According to United Nations’ Declaration on Human Rights, every human being has the right to assembly & association that is manifested in the right to protest, however the International Covenant on Civil and Political Rights contains certain prohibitions including restriction of the freedom to assembly if it is necessary “in a democratic society in the interests of national security or public safety, public order, the protection of public health or morals or the protection of the rights and freedoms of others.” (Articles 20 and 21.)
Notwithstanding the verbal social contract between the physician & the community that the Hippocratic oath binds them to, there always remains a thin, exhaustive distinction between one’s fundamental rights & ethical dilemmas, from a moral realist viewpoint. ‘Patient protection’ or responsible ‘decision-making’ in the best interest of patients is something that ought not be only in the context of temporal & limited nature of the Hippocratic philosophy.
Where is it that the fine line between one’s own basic rights & ethical dilemmas get obscured? Where is it that the difference between one’s will to survive & one’s duty towards someone’s right to live gets obliterated? Who is responsible for the loss of life that comes off as a collateral damage (as many would state) to fighting for one’s just rights as the last resort?
A doctor’s answer to any of those ongoing questions is no longer unpredictable if there is a factor that helps obscure that fine line and thin distinction: being slapped, harassed, subjected to physical torture, stabbed, threatened on gunpoint at workplace & then terminated– served justice by being victimized! That is not enough, they would be demonized & projected as blackmailers & hooligans in front of the whole Nation– as the selfish beings who can’t move past their pecuniary goals.
One of such responses of a doctor sums up everything:
“Whose rights are more important? Whose responsibility is to ensure that such issues are solved even before they arise? Will to survive never ends anywhere.”
Likewise, the cutting-edge questions on the relevance & validity of the Hippocratic oath with the emergence of new tenets & philosophies in bioethics & modern medicine, with the passage of time, have been well addressed & answered in an AKUH article here.
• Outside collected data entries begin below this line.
/-- R88's list against the command map, over the 256 command words. -/
theorem decodeCommand_reserved_iff (cmd : Byte) : decodeCommand cmd = .reserved cmd ↔
    cmd.toNat % 16 = 0 ∨ 8 ≤ cmd.toNat % 16 ∨ cmd.getLsbD 7 = true ∨ cmd.getLsbD 6 = true ∨
      (cmd.getLsbD 4 = true ∧ cmd.toNat % 16 ≠ 1 ∧ cmd.toNat % 16 ≠ 2) ∨
      (cmd.getLsbD 5 = true ∧ cmd.toNat % 16 ≠ 5) := by
  revert cmd
  decide

/-- Settles O5: R88's list, and a ready machine that runs the reserved word's own meaning. -/
theorem reservedCommandWords : Obligations.ReservedCommandWords := by
  refine ⟨decodeCommand_reserved_iff, fun w b cmd hr => ?_⟩
  have hrun : exec (.reserved cmd) ⟨w, b⟩ = .next ⟨w, b.endCommand .badCommand {}⟩ := onBlock_command_of_ready hr rfl
  rw [hrun, Block.endCommand, ← hr.2]

/-- Settles O6: the bytes are read off the layouts of R71, R72 and R85. -/
theorem wordsWrittenOut : Obligations.WordsWrittenOut :=
  ⟨rfl, rfl, rfl, rfl, rfl, rfl⟩

end Sys2Proof.Machine

/-! PROOF. The cores on whole encodings (R70 to R83): the chunks DecodeCore joins, the value of the final byte, the shape
of what a decoder reads and an encoder puts, and the least length. -/

namespace Sys2Proof.Machine

open Sys2Proof

section Encodings

variable {w : Width}

/-! ### The final byte's value (R75, R76) -/

/-- A field of `n` bits put above `off` bits stays below `off + n` bits. -/
theorem add_field_lt {a off n : Nat} (h : a < 2 ^ off) (x : BitVec n) : a + x.toNat * 2 ^ off < 2 ^ (off + n) :=
  calc a + x.toNat * 2 ^ off
      < (x.toNat + 1) * 2 ^ off := by rw [Nat.succ_mul]; omega
    _ ≤ 2 ^ n * 2 ^ off := Nat.mul_le_mul_right _ x.isLt
    _ = 2 ^ (off + n) := by rw [pow_add, Nat.mul_comm]

/-- A payload joined at OFF keeps ACC below its end. -/
theorem accumulate_payload_lt {acc : Word w} {off : Nat} (h : acc.toNat < 2 ^ off) (p : BitVec 6) :
    (accumulate acc off p).toNat < 2 ^ (off + 6) := by
  obtain ⟨-, -, hseven, -⟩ := width_maxCont_bounds w
  calc (accumulate acc off p).toNat
      = (acc.toNat + p.toNat * 2 ^ off) % 2 ^ w.bits := accumulate_toNat acc off p (by omega) h
    _ ≤ acc.toNat + p.toNat * 2 ^ off := Nat.mod_le _ _
    _ < 2 ^ (off + 6) := add_field_lt h p

/-- Wrapping to W bits first does not change the reading in at most W bits. -/
theorem bmod_wrapped {x n : Nat} (hn : n ≤ w.bits) :
    Int.bmod ((x % 2 ^ w.bits : Nat) : Int) (2 ^ n) = Int.bmod x (2 ^ n) := by
  have hdvd : 2 ^ n ∣ 2 ^ w.bits := Nat.pow_dvd_pow 2 hn
  rw [← Int.emod_bmod, ← Int.natCast_emod, Nat.mod_mod_of_dvd x hdvd, Int.natCast_emod, Int.emod_bmod]

/-- A NUMBER of fewer than W bits is sign-extended (R75). -/
theorem finalValue_toInt_short {acc : Word w} {off x : Nat} (hacc : acc.toNat = x % 2 ^ w.bits)
    (hshort : off + 6 < w.bits) : (finalValue .number off acc).toInt = Int.bmod x (2 ^ (off + 6)) := by
  rw [finalValue, if_pos ⟨rfl, hshort⟩, BitVec.toInt_signExtend_of_le hshort.le, BitVec.toInt_setWidth, hacc,
    bmod_wrapped hshort.le]

/-- Where R75 does not sign-extend, the value is the word in the accumulator. -/
theorem finalValue_eq_acc {k : Kind} {off : Nat} (h : k = .number → w.bits ≤ off + 6) (acc : Word w) :
    finalValue k off acc = acc := by
  rw [finalValue, if_neg]
  rintro ⟨hk, hshort⟩
  exact absurd (h hk) (by omega)

/-- A NUMBER of W bits or more and every ACTION is wrapped to W bits (R75, R76). -/
theorem finalValue_toInt_wrapped {acc : Word w} {k : Kind} {off x : Nat} (hacc : acc.toNat = x % 2 ^ w.bits)
    (h : k = .number → w.bits ≤ off + 6) : (finalValue k off acc).toInt = Int.bmod x (2 ^ w.bits) := by
  rw [finalValue_eq_acc h, BitVec.toInt_eq_toNat_bmod, hacc, bmod_wrapped le_rfl]
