-- ==== Sys2Proof/Word.lean ====
section
/-! DEFINITION. The word types of the SKX4032 and the plainest reading of a bit field (R6, R7). -/

namespace Sys2Proof

/-- One byte. -/
abbrev Byte := BitVec 8

/-- A 64-bit register, parameter or table word. -/
abbrev Word := BitVec 64

/-- A 32-bit instruction word or register. -/
abbrev Word32 := BitVec 32

/-- NAME[lo + len - 1 : lo] of a vector, as a number (R7). -/
def fld {n : Nat} (v : BitVec n) (lo len : Nat) : Nat := (v.toNat >>> lo) % 2 ^ len

/-- The field read as a signed two's-complement number. -/
def sfld {n : Nat} (v : BitVec n) (lo len : Nat) : Int := (v.extractLsb' lo len).toInt

/-- The vector with `val` in bits [lo + len - 1 : lo] and every other bit as before. -/
def ins {n : Nat} (v : BitVec n) (lo len val : Nat) : BitVec n :=
  (v &&& ~~~(BitVec.ofNat n (2 ^ len - 1) <<< lo)) ||| (BitVec.ofNat n (val % 2 ^ len) <<< lo)

/-- A Bool as a bit. -/
def b2n (b : Bool) : Nat := if b then 1 else 0

end Sys2Proof
end

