/-- One context of a core (R140). (DESIGN CHOICE: log entry 6; DESIGN CHOICE: log entry 16). -/
structure Ctx where
  mode : CtxMode := .idle
  pc : Word := 0
  x : SMap Word := []
  f : SMap Word := []
  xflg : BitVec 5 := 0
  alarm : Word := 0xFFFFFFFFFFFFFFFF#64
  hbase : BitVec 40 := 0
  hpc : Word := 0
  hwhy : BitVec 6 := 0
  harg : Word := 0
  hsave : Word := 0
  cpend : Bool := false
  ppend : Bool := false
  hen : Bool := false
  cen : Bool := false
  aen : Bool := false
  pen : Bool := false
  inh : Bool := false
  gsave : Bool := false
  gate : Bool := false
  retired : Word := 0
  vxflg : BitVec 5 := 0
  gen : GenState := .entropy 0 0
  seeded : Bool := false
  cvtsat : BitVec 32 := 0
  cvtflush : BitVec 32 := 0
  mismatch : BitVec 16 := 0
  resOvf : BitVec 16 := 0
  v : SMap (BitVec 16384) := []
  vbad : List Nat := []
  m : SMap (BitVec 4096) := []
  ed : SMap (BitVec 128) := []
  md : SMap (BitVec 128) := []
  vq : List VecOp := []
  drain : List VecOp := []
  feedTags : SMap Xfer := []
  ligTags : SMap LigTag := []
  kept : List LigTag := []
  ligCount : Nat := 0
  job : Option CmdRef := none
  index : Nat := 0
  code : Option (BitVec 16) := none
  snap : Snapshot := {}
  deriving DecidableEq, Repr

/-- One handle table entry, INK_HTn (R168). -/
structure Handle where
  st : Nat := 0
  wp : Bool := false
  count : Nat := 0
  base : Nat := 0
  deriving DecidableEq, Repr

/-- A matrix request that waits for acceptance (R66, R68), with the descriptors it names (R63) and the first physical
rows of the handles that passed its checks (R171): data and offsets of the streamed and the stationary operand. -/
structure MmReq where
  ctx : Nat
  shape : Nat
  mode : Nat
  acc : Bool
  dst : BitVec 128
  str : BitVec 128
  sta : BitVec 128
  strBase : Nat
  strOff : Nat
  staBase : Nat
  staOff : Nat
  deriving DecidableEq, Repr

/-- The output of a pass for one entry, by domain (R90, R94, R104). `qs` holds one fixed sum per drain. -/
inductive MmOut where
  | fixed (qs : List Int) (c : Int) (flags : Nat)
  | fp32 (leaves : List (BitVec 32)) (c : Int)
  | hatched (d g : Int) (flags : Nat)
  deriving DecidableEq, Repr

/-- One request of an accepted pass: its context, ACC, outputs by entry number (bank × 16384 + entry), the counted
elements, and the streamed and the stationary elements as the cells read them, by block and tensor row (R84). -/
structure PassPart where
  ctx : Nat
  acc : Bool
  outs : List (Nat × MmOut)
  sat : Nat
  str : List (List (List FVal)) := []
  sta : List (List (List FVal)) := []
  deriving DecidableEq, Repr

/-- A pass in flight (R68). -/
structure Pass where
  shape : Nat
  mode : Nat
  fmt : Nat
  rows : Nat
  parts : List PassPart
  deriving DecidableEq, Repr

/-- The retained stationary operand (R76): shape, mode, descriptor, and its physical rows and handles. -/
structure Retained where
  shape : Nat
  mode : Nat
  desc : BitVec 128
  rows : List Nat
  handles : List Nat
  deriving DecidableEq, Repr

/-- The power state of a gated unit (R134). -/
inductive UnitPower where
  | off | waking | on
  deriving DecidableEq, Repr

/-- The first failed comparison, MXU_FSTAT (R86). -/
structure Fstat where
  valid : Bool := false
  ovr : Bool := false
  ctx : Nat := 0
  shape : Nat := 0
  mode : Nat := 0
  fmt : Nat := 0
  block : Nat := 0
  index : Nat := 0
  kind : Nat := 0
  deriving DecidableEq, Repr

/-- One core: its contexts and the units they share. (DESIGN CHOICE: log entry 6). -/
structure Core where
  ctxs : SMap Ctx := []
  owned : Bool := false
  owner : Nat := 0
  clearing : Bool := false
  inkClearing : Bool := true
  ink : SMap (BitVec 4096) := []
  inkBad : List Nat := []
  inkSoft : List Nat := []
  handles : SMap Handle := []
  eccUe : Bool := false
  eccScrub : Bool := false
  eccRow : Nat := 0
  eccCorr : Nat := 0
  scrubRow : Nat := 0
  res : SMap ResEntry := []
  cwin : Nat := 0
  ctolFp16 : Nat := 16
  ctolBf16 : Nat := 16
  fstat : Fstat := {}
  mmWait : List MmReq := []
  group : List MmReq := []
  groupClosed : Bool := false
  passes : List Pass := []
  lastCtx : Nat := 3
  retained : Option Retained := none
  pgIdle : Nat := 64
  xkeep : Bool := false
  gkeep : Bool := false
  vxu : UnitPower := .off
  vgu : UnitPower := .off
  ctrSel : SMap Word := []
  ctrPc : SMap Nat := []
  halted : Bool := false
  sb : List SbEntry := []
  l1 : List L1Line := []
  icache : List Nat := []
  tlb : List TlbEntry := []
  cycBase : Int := 0
  faults : Nat := 0
  armed : Bool := false
  lastKind : Nat := 0
  deriving DecidableEq, Repr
How dare Messiahs demand security? Narrating stories
There is a very common misconception among inhabitants of the landmass: if doctors are on strike, this has something to do with salaries or money every time. The current issue the doctors have had been trying to address through sit-in was lack of security for doctors within hospitals where anyone could bring 15, 16 hooligans to beat the hell out of them & the security personnel already appointed wouldn’t be able to stop them. Please imagine yourself in their shoes & ask yourself if you are threatened by or subjected to violence by relatives of the ones you are trying to save lives of, would you give a second thought to making your right to security a priority over theirs? Evidently not!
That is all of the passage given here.